Collateral Beauty tells a heartbreaking story about life after loss—about one man’s struggle to find meaning in his life after the death of a child. But it goes even further than that, too, piling on a support group full of people who have lost a child, as well as a cast of characters that are struggling with their own kind of heartbreak. It’s a film full of sad, miserable people, and that makes it a generally exhausting experience.
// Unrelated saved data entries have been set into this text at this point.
-- ==== Sys2Proof/Machine/Step.lean ====
section
/-! DEFINITION. One host `step` command (30_encoding.md R101; 60_exceptions.md R244 to R247), and the state in which it runs a given word. -/

namespace Sys2Proof.Machine

/-- One `step`. In `ready` it fetches, decodes and runs one instruction, taking the fault of the first check that fails
(60_exceptions.md R260); in `awaitingInput` it changes nothing (R245); in `faulted` it repeats the fault and in `unloaded`
it is refused, the state staying as it was (R244, R247; log 5). -/
def step (s : State) : Host.Outcome State Fault Refusal :=
  match s.status with
  | .unloaded => .refused .notLoaded
  | .faulted f => .fault f
  | .awaitingInput _ => .next s
  | .ready =>
    match s.fetch with
    | .error f => raise f s
    | .ok w =>
      match decodeWord s.config.sysAsNop w with
      | .ok i => exec i s
      | .error _ => raiseUnknown w s

/-- `s` made `ready`, with a table word stored where `step` fetches its next instruction: at `pc`, or at 0 when no
instruction fits in memory at `pc`. It stands for the host's load of a program (log 2, 21). -/
def State.withFetchWord (s : State) (nbits w : Nat) : State :=
  let t := s.setStatus .ready
  let u := if t.pc.toNat + 1 < t.config.memSize then t else t.setPc 0
  u.writeBytes u.pc.toNat (bytesOfWord (tableWord nbits w))

end Sys2Proof.Machine
end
The story, too, feels forced and manipulative—and often just plain cruel. Despite the fact that the business is struggling, it seems excessive and harsh for the people who claim to be Howard’s closest friends to devise a plan that takes advantage of his already unstable condition to prove him incompetent. Granted, a couple of the characters understand how heartless it is, yet they carry on, pushing his already unbearable pain to the extremes. The characters, too, are a little too convenient: three actors hired to pose as three abstracts (Love, Time, and Death), each of whom just happens to be paired with the one coworker who needs their advice the most. It’s clear that it wants so desperately to be clever, but, in the end, it feels like it’s trying too hard to trick viewers with twists that aren’t entirely surprising.

It’s too bad that the story misses the mark—because this remarkable ensemble cast should make for a powerful film. Smith gives a touching and often compelling performance as the grieving father—and he’s surrounded by a whole host of underused talent. Helen Mirren is fun and flamboyant but a little over the top as the actress who plays Death, while the rest are bland and forgettable. And the waste of a perfectly good cast is almost sadder than the story itself.

Collateral Beauty seems to promise the kind of tear-jerking story that holiday audiences expect. But it’s build on a shaky foundation with an underused cast—and the result is a heavy award season drama without the award-worthy parts.